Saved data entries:
/-! ### The commands -/

theorem low_refl (s : State) : (∃ os, Ended s [] os s) ∧ (Script.unraised [] → LowSince s s) :=
  ⟨⟨[], .refl s⟩, fun _ => ⟨[], rfl, by simp⟩⟩

section
variable {s : State} (hs : Undisturbed s)
include hs

/-- IRQMASK after a script that sets nothing. -/
theorem irqMask_approaches {t : State} {l : Script} (hl : Script.unraised l)
    (ht : (∃ os, Ended s l os t) ∧ (Script.unraised l → LowSince s t)) :
    ∃ u os, irqMask t = .on u.maskIe ∧ Approached s (l ++ driveScript .syncMask s.cfg.cSync .none) os u := by
  obtain ⟨_, hu, u, rfl, hend, -⟩ := ((lowStable s).irqMask ht (by simp [Phase.live])).of_calm hs.calm hs.ends
  obtain ⟨⟨_, hended⟩, -⟩ := ht
  rw [hended.kept.cfg] at hend
  obtain ⟨os, happroached⟩ := approached_of_low hend (unraised_append.mpr ⟨hl, unraised_driveScript _ _ (by decide)⟩)
  exact ⟨u, os, hu, happroached⟩

/-- A masked section after a script that sets nothing, around a body that sends the words `ws`. -/
theorem maskedSection_sends {t : State} {l : Script} {ws : List ColorWord} {body : State → Run} (hl : Script.unraised l)
    (ht : (∃ os, Ended s l os t) ∧ (Script.unraised l → LowSince s t))
    (hbody : ∀ u, Undisturbed u → u.cfg = s.cfg → ∃ v os, body u = .on v ∧ Course u (wordsScript s.cfg ws) os v)
    (hmasked : ∀ u, MaskedSince u u → (body u).StaysMasked u) :
    ∃ x : State, maskedIf true body t = .on x.restoreIe ∧ SendsMasked s x.restoreIe.finish (l.length + s.cfg.cSync) ws := by
  obtain ⟨u, os, hu, happroached⟩ := irqMask_approaches hs hl ht
  have hmask : Course s _ os u.maskIe := happroached.ended.course.maskIe
  have hcalm := hmask.undisturbed hs
  obtain ⟨v, os', hv, hwords⟩ := hbody u.maskIe hcalm hmask.conf.cfg
  have hsince : MaskedSince u.maskIe v := by
    have hstays := hmasked u.maskIe (.refl rfl (noReset_of_calm hcalm.calm))
    rwa [hv] at hstays
  obtain ⟨x, hx, hsends⟩ := happroached.sendsMasked hs hwords hsince
  rw [List.length_append, driveScript_length, Nat.sub_add_cancel (legal_cSync hs.legal)] at hsends
  refine ⟨x, ?_, hsends⟩
  rw [maskedIf, if_pos rfl, hu, andThen_on, hv, andThen_on, hx]

theorem clear_sendsMasked (hu : uniform s = true) :
    ∃ t, exec .clear s = .next t ∧
      SendsMasked s t (s.cfg.cDrive + s.cfg.tRst + s.cfg.cSync) (List.replicate s.segcount.toNat 0#24) := by
  have hbegin : Undisturbed (s.begin .clear 0#24).loadSegments := ⟨hs.legal, hs.calm, hs.ends⟩
  obtain ⟨t, ht, hlow, hkept⟩ := ((lowStable (s.begin .clear 0#24).loadSegments).resetSignal (low_refl _) (by simp [Phase.live])
    (by simp [Phase.live])).of_calm hbegin.calm hbegin.ends
  rw [List.nil_append] at hlow
  have hcfg : t.cfg = s.cfg := hkept.cfg
  obtain ⟨x, hx, hsends⟩ := maskedSection_sends hbegin (ws := List.replicate s.segcount.toNat 0#24)
    (body := clearWords s.segcount.toNat) (unraised_resetScript _) hlow
    (fun u hcalm hc => by
      obtain ⟨v, os, hv, hwords, -⟩ := clearWords_completes hcalm s.segcount.toNat
      rw [hc] at hwords
      exact ⟨v, os, hv, hwords.toCourse⟩)
    fun _ => clearWords_staysMasked _
  refine ⟨x.restoreIe.finish, ?_, ?_⟩
  · change (clear s).outcome = _
    rw [clear, ht, andThen_on, uniform_of_cfg hcfg, hu, hx, andThen_on]
    rfl
  · rw [loadSegments_cfg, begin_cfg, resetScript_length (legal_cDrive hs.legal), Params.resetCycles] at hsends
    exact SendsMasked.of_begin hsends

theorem send_sendsMasked (hu : uniform s = true) (w : ColorWord) :
    ∃ t, exec (.send w) s = .next t ∧ SendsMasked s t s.cfg.cSync [w] := by
  have hbegin : Undisturbed (s.begin .send w) := ⟨hs.legal, hs.calm, hs.ends⟩
  obtain ⟨x, hx, hsends⟩ := maskedSection_sends hbegin (ws := [w]) (body := transmit w) (l := []) (by simp [Script.unraised])
    (low_refl _)
    (fun u hcalm hc => by
      obtain ⟨v, os, hv, hwords, -⟩ := transmit_completes hcalm w
      rw [hc] at hwords
      refine ⟨v, os, hv, ?_⟩
      rw [wordsScript, List.flatMap_singleton]
      exact hwords.toCourse)
    fun _ => transmit_staysMasked w
  refine ⟨x.restoreIe.finish, ?_, ?_⟩
  · change (send w s).outcome = _
    rw [send, hu, hx, andThen_on]
    rfl
  · rw [List.length_nil, Nat.zero_add] at hsends
    exact SendsMasked.of_begin hsends

end

end Sys2Proof.Machine

section
open Sys2Proof.Machine

/-- Settles O53: RESET and IRQMASK set nothing, however long the stalls make them, and from the end of IRQMASK on no cycle is stalled. -/
theorem uniformWordsAreExact : Obligations.UniformWordsAreExact := by
  unfold Obligations.UniformWordsAreExact
  intro s hlegal hcalm hends hpolicy
  have hs : Undisturbed s := ⟨hlegal, hcalm, hends⟩
  have hu : uniform s = true := (uniform_iff s).mpr hpolicy
  exact ⟨clear_sendsMasked hs hu, send_sendsMasked hs hu⟩

end
end

section
/-! The two outcomes of a step (60_exceptions.md R118, 93_implementation_defined.md U1): the one refusal of a clock cycle is that of a
second writer, and where nobody else writes PORT no instruction is refused. -/

namespace Sys2Proof.Machine

theorem clock_refuses_only_secondWriter (s : State) : Answers (fun _ => True) (· = .secondWriter) (clock s) := by
  rcases clock_cases s with ⟨-, h⟩ | ⟨-, -, h⟩ | ⟨-, -, -, h⟩ | ⟨-, -, -, h⟩ <;> rw [h]
  · exact rfl
  all_goals trivial

theorem next_or_refused_of_answers {X : Refusal → Prop} {o : Host.Outcome State Fault Refusal} (h : Answers (fun _ => True) X o) :
    (∃ t, o = .next t) ∨ ∃ r, o = .refused r ∧ X r := by
  cases o with
  | next t => exact .inl ⟨t, rfl⟩
  | fault f => cases f
  | refused r => exact .inr ⟨r, rfl, h⟩

theorem clock_next {s : State} (hs : secondWriter s = false) : ∃ t, clock s = .next t := by
  rcases clock_cases s with ⟨hw, -⟩ | ⟨-, -, h⟩ | ⟨-, -, -, h⟩ | ⟨-, -, -, h⟩
  · rw [hs] at hw
    cases hw
  all_goals exact ⟨_, h⟩

theorem Run.Coupled.next {R : State → State → Prop} {r r' : Run} (h : r.Coupled R r') : ∃ t, r.outcome = .next t := by
  cases h with
  | completed _ => exact ⟨_, rfl⟩
  | cut _ => exact ⟨_, rfl⟩

/-- A run on a PORT nobody else writes is in lockstep with itself, and a run in lockstep with another is not refused. -/
theorem exec_next (i : Instr) {s : State} (hs : undriven s.pins = true) : ∃ t, exec i s = .next t := by
  have h : Alike s s s s := .refl rfl hs
  cases i with
  | construct p g => exact (h.construct p g).next
  | clear => exact h.clear.next
  | send w => exact (h.send w).next
  | sendPattern n => exact (h.sendPattern n).next
  | reserved op => exact ⟨s, rfl⟩
  | pinSel p => exact ⟨s.selectPin p, rfl⟩
  | driveHigh => exact h.driveHigh.next
  | driveLow => exact (h.driveLow .bitFall).next
  | hold n => exact (h.waitPhase s.phase.holdAfter n).next
  | encodeBit1 => exact (h.encodeBit true).next
  | encodeBit0 => exact (h.encodeBit false).next
  | transmit w => exact (h.transmit w).next
  | reset => exact h.resetSignal.next
  | irqMask => exact h.irqMask.next
  | irqRestore => exact h.irqRestore.next

theorem acceptCycle_undriven {s : State} (hs : undriven s.pins = true) : undriven s.acceptCycle.pins = true := by
  rw [State.acceptCycle, advanceCycle_pins, ← List.drop_one]
  exact undriven_drop 1 hs

theorem step_next {s : State} (hs : undriven s.pins = true) : ∃ t, step s = .next t := by
  cases ha : acceptedHeader s with
  | none =>
    rw [step_of_no_header ha]
    exact clock_next (secondWriter_of_undriven hs)
  | some cw =>
    rw [step_of_header ha]
    exact exec_next _ (acceptCycle_undriven hs)

end Sys2Proof.Machine

section
open Sys2Proof.Machine

/-- Settles O18: what every clock cycle can answer, every step can, a run of such cycles; and where nobody else writes PORT neither the
cycle of acceptance nor the command after it meets a second writer. -/
theorem stepNeverFaults : Obligations.StepNeverFaults := by
  unfold Obligations.StepNeverFaults
  refine ⟨fun s => ?_, fun s hs => step_next hs⟩
  obtain hnext | ⟨r, hr, rfl⟩ := next_or_refused_of_answers (step_answers (fun u _ => clock_refuses_only_secondWriter u) (s := s) trivial)
  · exact .inl hnext
  · exact .inr hr

end
end

section
/-! What a run of steps keeps, and what the invariant says at the end of a run (70_reset_and_hazards.md R146). -/

namespace Sys2Proof.Machine

theorem core_run_refused {s : State} {r : Refusal} (h : step s = .refused r) (n : Nat) :
    Host.Core.run Sys2Proof.core (n + 1) s = .refused r := by
  have hr (M : Host.Core) (x : M.State) (q : M.Refusal) (hx : M.step x = .refused q) : M.run (n + 1) x = .refused q := by
    rw [Host.Core.run, hx]
  exact hr Sys2Proof.core s r h

/-- What every step keeps, a run of steps keeps. -/
theorem core_run_keeps {I : State → Prop} (h : ∀ s t, I s → step s = .next t → I t) (k : Nat) {s t : State} (hs : I s)
    (ht : Host.Core.run Sys2Proof.core k s = .next t) : I t := by
  induction k generalizing s with
  | zero => cases ht; exact hs
  | succ k ih =>
    cases hstep : step s with
    | next u => exact ih (h s u hs hstep) (by rwa [core_run_next hstep] at ht)
    | fault f => cases f
    | refused r => cases (core_run_refused hstep k).symm.trans ht

section
variable {s : State}

/-- Between two commands no counter counts (10_state.md R24, R25). -/
theorem Inv.spent_of_idle (h : Inv s) (hidle : s.phase = .idle) : s.cmd = .none ∧ Spent s := by
  have hcmd : s.cmd = .none := by simpa [hidle, phaseFits] using h.position
  have hcounts := h.counts
  rw [countsFit, hcmd] at hcounts
  exact ⟨hcmd, hcounts⟩

/-- An enabled line that must be low is low, and PINMASK is its bit. -/
theorem Inv.line_low (h : Inv s) (hlow : s.phase.mayBeHigh = false) (henabled : disabled s = false) :
    s.pinmask = maskOfPin s.cfg.portWidth s.pin ∧ lineNow s = some false := by
  have hne : s.pinmask ≠ 0#256 := by simpa [disabled] using henabled
  have hmask := h.mask.resolve_left hne
  have hvalid : pinValid s.cfg.portWidth s.pin = true := by
    rw [hmask, ne_eq, maskOfPin_eq_zero_iff, Bool.not_eq_false] at hne
    exact hne
  have hbit : s.pinmask.getLsbD s.pin.toNat = true := by
    rw [hmask, maskOfPin_getLsbD]
    simpa using (pinValid_iff _ _).mp hvalid
  have hport := congrArg (·.getLsbD s.pin.toNat) (h.low hlow)
  exact ⟨hmask, by simpa [lineNow, henabled, hbit] using hport⟩

end

end Sys2Proof.Machine

section
open Sys2Proof.Machine

/-- Settles O52: every step keeps the invariant, and an idle state that has it is as R146 says. -/
theorem endOfARun : Obligations.EndOfARun := by
  unfold Obligations.EndOfARun
  rintro k s t hs ht ⟨-, hidle⟩
  have hinv : Inv t := core_run_keeps everyStepKeepsTheInvariant.1 k hs ht
  obtain ⟨hcmd, hwcnt, hfcnt, hvalid⟩ := hinv.spent_of_idle hidle
  exact ⟨hwcnt, hfcnt, hvalid, hcmd, hinv.line_low (by rw [hidle]; rfl)⟩

/-- Settles O9: each cost is evaluated at the values of P-REF. -/
theorem pRefCosts : Obligations.PRefCosts := by
  unfold Obligations.PRefCosts
  decide

/-- Settles O11: a cycle with `rst` = 1 accepts no header, so the step is the clock cycle, which is a reset cycle whatever else the inputs
and the block do. -/
theorem hardwareResetFromAnyState : Obligations.HardwareResetFromAnyState := by
  unfold Obligations.HardwareResetFromAnyState
  intro s hrst hwriter
  have hstep : step s = .next s.resetCycle := by
    rw [step_of_no_header (by simp [acceptedHeader, hrst])]
    simp [clock, tick, hwriter, hrst]
  refine ⟨s.resetCycle, hstep, rfl, rfl, rfl, rfl, rfl, rfl, rfl, rfl, rfl, rfl, rfl, rfl, rfl, rfl, rfl, fun j hj => ?_,
    resetOutputs s, rfl, rfl, rfl, rfl, rfl, rfl, rfl⟩
  exact (BitHeld.refl hj).resetCycle.now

§ WHAT YOU WILL DO
Go through the records above and return every line that holds the string "lowStable".

§ EXPECTED ANSWER
  obtain ⟨_, hu, u, rfl, hend, -⟩ := ((lowStable s).irqMask ht (by simp [Phase.live])).of_calm hs.calm hs.ends
  obtain ⟨t, ht, hlow, hkept⟩ := ((lowStable (s.begin .clear 0#24).loadSegments).resetSignal (low_refl _) (by simp [Phase.live])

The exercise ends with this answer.